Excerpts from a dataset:

▽

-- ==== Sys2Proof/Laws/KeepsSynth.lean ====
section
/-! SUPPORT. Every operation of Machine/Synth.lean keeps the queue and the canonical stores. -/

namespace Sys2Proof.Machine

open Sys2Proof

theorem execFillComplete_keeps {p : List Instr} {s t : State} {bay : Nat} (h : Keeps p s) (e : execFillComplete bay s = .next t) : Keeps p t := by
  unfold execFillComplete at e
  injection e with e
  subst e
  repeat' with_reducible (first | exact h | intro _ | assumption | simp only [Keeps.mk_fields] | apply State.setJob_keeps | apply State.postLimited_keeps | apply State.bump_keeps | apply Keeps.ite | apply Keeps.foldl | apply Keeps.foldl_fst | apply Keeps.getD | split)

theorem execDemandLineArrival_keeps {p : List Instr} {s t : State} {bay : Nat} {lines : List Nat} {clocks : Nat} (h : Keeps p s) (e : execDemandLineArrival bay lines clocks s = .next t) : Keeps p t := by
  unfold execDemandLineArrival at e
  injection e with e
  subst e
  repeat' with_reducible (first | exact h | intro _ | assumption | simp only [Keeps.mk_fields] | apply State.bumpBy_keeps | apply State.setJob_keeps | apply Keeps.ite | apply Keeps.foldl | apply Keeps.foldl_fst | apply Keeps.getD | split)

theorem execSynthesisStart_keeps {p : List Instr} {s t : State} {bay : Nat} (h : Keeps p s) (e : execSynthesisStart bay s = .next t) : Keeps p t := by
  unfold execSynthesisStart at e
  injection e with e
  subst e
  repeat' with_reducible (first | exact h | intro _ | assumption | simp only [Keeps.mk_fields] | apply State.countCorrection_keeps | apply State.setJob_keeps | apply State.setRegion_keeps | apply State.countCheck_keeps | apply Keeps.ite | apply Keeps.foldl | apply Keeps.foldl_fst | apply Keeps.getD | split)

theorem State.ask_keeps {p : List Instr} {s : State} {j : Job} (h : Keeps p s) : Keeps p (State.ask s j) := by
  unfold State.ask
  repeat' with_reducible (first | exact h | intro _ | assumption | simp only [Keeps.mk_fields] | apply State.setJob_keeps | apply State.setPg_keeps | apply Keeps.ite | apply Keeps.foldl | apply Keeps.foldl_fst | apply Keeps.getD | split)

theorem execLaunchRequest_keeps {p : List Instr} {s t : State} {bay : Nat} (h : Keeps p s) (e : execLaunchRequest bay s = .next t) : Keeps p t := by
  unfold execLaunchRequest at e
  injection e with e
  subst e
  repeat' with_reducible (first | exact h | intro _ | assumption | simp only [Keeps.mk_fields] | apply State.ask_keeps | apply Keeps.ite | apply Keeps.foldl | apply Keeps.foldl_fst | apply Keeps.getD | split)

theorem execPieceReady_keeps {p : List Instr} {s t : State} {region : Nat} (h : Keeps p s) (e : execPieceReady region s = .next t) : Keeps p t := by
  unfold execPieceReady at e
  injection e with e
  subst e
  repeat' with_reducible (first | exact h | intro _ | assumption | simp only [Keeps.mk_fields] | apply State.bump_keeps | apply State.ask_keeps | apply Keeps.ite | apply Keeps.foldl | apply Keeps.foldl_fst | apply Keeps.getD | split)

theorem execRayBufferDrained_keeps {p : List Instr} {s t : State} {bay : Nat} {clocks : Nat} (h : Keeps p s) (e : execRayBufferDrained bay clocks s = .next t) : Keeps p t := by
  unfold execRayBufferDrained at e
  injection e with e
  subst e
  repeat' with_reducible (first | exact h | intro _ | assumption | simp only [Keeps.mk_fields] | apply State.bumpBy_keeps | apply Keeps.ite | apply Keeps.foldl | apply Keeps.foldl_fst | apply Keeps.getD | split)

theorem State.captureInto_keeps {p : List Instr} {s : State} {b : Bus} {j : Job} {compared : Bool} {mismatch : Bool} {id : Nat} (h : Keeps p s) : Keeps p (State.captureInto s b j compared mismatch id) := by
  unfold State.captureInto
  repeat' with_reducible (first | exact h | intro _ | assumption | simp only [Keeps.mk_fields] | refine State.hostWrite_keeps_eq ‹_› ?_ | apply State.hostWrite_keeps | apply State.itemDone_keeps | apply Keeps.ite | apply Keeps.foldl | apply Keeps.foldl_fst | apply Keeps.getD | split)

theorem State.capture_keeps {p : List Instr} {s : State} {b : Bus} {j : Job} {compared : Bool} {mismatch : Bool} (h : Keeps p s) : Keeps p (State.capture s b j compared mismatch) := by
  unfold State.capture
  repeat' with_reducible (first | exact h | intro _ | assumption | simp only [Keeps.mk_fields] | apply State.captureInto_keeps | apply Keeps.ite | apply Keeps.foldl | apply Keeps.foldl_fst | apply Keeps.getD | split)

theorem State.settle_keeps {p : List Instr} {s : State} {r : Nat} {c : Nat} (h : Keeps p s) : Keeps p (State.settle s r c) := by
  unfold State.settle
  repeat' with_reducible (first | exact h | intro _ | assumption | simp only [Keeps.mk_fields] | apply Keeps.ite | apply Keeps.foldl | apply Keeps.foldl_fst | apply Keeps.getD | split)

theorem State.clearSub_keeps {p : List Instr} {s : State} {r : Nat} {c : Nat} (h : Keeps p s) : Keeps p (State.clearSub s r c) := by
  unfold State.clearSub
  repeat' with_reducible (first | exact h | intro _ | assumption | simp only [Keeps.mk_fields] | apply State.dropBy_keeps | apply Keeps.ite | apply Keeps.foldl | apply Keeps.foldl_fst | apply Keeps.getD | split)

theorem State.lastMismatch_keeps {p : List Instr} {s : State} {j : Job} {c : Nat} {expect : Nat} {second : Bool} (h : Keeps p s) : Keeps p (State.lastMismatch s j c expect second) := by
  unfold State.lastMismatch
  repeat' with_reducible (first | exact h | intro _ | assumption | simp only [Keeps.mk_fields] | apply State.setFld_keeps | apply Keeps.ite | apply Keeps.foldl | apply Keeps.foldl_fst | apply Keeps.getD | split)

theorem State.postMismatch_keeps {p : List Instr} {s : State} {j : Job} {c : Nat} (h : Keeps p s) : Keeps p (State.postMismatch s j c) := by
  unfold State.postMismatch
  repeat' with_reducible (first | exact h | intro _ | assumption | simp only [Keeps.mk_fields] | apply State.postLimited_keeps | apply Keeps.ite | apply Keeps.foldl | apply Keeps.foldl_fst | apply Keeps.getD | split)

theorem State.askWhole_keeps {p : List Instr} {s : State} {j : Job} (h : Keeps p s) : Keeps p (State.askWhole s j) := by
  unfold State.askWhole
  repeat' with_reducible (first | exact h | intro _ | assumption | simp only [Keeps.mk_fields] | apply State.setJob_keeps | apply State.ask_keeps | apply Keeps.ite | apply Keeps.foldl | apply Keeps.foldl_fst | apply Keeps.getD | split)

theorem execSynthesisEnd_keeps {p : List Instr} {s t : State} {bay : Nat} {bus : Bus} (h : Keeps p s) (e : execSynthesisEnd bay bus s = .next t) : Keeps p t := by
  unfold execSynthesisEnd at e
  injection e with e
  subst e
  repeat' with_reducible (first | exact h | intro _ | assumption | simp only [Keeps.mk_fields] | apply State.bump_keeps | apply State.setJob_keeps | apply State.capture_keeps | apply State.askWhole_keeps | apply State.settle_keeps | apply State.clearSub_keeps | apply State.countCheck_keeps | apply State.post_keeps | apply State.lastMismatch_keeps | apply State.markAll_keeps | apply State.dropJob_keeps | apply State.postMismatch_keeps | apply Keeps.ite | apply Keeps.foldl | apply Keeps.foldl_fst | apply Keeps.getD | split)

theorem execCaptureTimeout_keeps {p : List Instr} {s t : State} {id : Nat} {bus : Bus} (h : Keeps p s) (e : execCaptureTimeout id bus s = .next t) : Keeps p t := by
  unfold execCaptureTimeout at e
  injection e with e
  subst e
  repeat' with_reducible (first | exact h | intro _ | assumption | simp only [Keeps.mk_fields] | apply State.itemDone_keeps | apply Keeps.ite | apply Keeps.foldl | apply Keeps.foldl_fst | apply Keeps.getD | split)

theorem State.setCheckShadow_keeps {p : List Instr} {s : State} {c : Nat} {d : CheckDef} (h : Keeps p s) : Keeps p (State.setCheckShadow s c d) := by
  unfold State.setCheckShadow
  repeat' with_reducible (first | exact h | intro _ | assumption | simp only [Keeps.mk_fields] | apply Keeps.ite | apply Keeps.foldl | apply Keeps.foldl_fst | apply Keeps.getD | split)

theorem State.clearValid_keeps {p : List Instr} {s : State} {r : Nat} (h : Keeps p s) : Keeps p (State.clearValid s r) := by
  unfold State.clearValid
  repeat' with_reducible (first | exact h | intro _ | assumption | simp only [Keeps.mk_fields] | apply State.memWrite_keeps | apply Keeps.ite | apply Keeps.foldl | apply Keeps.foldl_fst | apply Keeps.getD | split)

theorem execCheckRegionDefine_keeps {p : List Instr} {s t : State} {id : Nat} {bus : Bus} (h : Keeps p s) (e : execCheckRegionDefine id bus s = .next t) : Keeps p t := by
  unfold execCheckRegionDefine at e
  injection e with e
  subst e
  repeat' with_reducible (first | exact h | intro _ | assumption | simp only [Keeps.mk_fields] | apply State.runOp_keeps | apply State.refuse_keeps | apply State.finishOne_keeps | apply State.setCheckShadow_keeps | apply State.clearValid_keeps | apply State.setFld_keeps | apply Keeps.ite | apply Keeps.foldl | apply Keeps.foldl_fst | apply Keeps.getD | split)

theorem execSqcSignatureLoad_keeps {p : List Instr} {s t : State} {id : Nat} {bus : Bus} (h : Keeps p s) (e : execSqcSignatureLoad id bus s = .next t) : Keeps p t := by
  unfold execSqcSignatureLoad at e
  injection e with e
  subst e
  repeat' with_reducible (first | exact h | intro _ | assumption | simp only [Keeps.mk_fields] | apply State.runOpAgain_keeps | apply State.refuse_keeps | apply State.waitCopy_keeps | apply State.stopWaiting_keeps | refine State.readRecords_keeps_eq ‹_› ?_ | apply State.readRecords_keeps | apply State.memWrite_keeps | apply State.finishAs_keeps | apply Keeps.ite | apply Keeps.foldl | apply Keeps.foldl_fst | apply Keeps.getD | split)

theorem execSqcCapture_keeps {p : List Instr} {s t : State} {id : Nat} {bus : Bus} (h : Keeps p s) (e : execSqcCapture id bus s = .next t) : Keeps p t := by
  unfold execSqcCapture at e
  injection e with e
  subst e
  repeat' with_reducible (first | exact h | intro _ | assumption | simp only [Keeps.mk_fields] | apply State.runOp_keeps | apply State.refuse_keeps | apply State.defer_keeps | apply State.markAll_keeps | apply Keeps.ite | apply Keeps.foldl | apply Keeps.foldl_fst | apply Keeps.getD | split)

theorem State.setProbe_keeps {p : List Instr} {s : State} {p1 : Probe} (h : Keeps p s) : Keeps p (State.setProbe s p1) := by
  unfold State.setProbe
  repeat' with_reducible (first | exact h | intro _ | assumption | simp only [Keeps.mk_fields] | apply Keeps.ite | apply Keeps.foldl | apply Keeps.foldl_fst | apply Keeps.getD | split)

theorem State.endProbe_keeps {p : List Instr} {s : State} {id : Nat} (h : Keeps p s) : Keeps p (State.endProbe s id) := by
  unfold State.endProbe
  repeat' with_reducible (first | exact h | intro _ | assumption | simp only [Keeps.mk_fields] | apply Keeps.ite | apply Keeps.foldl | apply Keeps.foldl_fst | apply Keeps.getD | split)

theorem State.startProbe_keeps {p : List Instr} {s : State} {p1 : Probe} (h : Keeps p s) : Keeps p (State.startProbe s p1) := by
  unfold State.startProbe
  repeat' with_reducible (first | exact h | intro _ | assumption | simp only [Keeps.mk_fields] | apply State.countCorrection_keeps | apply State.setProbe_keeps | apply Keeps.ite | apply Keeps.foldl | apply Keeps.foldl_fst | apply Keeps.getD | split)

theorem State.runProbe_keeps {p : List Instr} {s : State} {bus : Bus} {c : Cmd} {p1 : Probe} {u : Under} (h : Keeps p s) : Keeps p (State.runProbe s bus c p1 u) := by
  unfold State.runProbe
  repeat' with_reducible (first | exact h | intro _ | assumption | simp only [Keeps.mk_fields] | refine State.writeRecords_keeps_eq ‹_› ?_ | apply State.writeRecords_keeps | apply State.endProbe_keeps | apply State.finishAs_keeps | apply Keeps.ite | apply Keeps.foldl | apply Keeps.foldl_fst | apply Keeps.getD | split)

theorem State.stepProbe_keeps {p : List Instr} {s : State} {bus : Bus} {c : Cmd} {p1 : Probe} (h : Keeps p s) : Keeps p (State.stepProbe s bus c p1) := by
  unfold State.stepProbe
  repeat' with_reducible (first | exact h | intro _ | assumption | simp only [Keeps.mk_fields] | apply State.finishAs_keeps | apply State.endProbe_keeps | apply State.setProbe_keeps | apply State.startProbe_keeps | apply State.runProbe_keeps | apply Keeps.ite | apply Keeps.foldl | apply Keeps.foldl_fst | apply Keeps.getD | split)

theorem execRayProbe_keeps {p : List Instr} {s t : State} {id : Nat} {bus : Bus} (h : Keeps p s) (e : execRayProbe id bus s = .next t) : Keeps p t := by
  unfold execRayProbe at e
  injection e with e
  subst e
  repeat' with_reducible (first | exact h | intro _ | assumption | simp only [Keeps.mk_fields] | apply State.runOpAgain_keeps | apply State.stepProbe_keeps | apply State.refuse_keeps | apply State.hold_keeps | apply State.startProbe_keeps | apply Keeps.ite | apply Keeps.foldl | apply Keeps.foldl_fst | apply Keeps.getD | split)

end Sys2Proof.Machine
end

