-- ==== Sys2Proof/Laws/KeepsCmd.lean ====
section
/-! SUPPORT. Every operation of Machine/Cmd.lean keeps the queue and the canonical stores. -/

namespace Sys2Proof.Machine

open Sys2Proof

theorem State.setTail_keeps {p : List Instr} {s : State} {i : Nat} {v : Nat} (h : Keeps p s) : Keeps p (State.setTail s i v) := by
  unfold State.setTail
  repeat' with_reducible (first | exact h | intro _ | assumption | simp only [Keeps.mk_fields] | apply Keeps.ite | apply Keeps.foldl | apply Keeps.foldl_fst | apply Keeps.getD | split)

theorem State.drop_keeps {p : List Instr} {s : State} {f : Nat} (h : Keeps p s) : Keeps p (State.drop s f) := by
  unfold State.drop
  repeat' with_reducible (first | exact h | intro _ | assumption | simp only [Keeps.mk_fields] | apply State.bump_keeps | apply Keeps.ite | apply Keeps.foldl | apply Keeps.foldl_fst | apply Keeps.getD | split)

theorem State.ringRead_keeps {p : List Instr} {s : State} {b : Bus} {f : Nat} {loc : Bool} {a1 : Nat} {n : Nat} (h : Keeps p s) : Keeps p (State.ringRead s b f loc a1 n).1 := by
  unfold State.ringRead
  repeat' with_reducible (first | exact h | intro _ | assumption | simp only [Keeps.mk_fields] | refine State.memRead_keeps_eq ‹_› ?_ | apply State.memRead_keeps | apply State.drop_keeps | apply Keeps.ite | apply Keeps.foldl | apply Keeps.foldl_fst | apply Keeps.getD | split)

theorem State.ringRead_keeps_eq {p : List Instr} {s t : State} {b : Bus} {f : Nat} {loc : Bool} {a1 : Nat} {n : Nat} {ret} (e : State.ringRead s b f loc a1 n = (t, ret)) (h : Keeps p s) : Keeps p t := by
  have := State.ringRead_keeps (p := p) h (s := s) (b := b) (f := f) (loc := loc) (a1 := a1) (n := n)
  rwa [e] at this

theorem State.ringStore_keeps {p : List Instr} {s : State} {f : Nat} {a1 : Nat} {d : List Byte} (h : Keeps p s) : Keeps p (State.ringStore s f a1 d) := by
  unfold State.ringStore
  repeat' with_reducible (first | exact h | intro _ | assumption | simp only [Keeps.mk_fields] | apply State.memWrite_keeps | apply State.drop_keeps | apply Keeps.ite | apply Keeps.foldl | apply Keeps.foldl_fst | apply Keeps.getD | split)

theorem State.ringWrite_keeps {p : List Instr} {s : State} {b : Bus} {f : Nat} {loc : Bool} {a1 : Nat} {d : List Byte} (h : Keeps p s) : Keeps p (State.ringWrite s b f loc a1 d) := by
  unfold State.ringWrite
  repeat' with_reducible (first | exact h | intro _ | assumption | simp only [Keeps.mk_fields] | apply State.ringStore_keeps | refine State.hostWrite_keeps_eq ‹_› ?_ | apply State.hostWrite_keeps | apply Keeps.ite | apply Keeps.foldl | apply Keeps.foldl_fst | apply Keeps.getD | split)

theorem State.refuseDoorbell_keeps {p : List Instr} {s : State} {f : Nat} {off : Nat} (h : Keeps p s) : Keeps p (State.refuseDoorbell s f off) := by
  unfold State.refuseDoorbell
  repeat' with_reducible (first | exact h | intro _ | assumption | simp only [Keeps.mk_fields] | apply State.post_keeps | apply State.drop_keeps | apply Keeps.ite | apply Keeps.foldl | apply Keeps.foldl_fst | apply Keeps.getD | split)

△

**WORK TO COMPLETE**. Which of the lines in the data contain the string "execRayBufferDrained"? Return each one.

**WRITTEN REPLY**.
theorem execRayBufferDrained_keeps {p : List Instr} {s t : State} {bay : Nat} {clocks : Nat} (h : Keeps p s) (e : execRayBufferDrained bay clocks s = .next t) : Keeps p t := by
  unfold execRayBufferDrained at e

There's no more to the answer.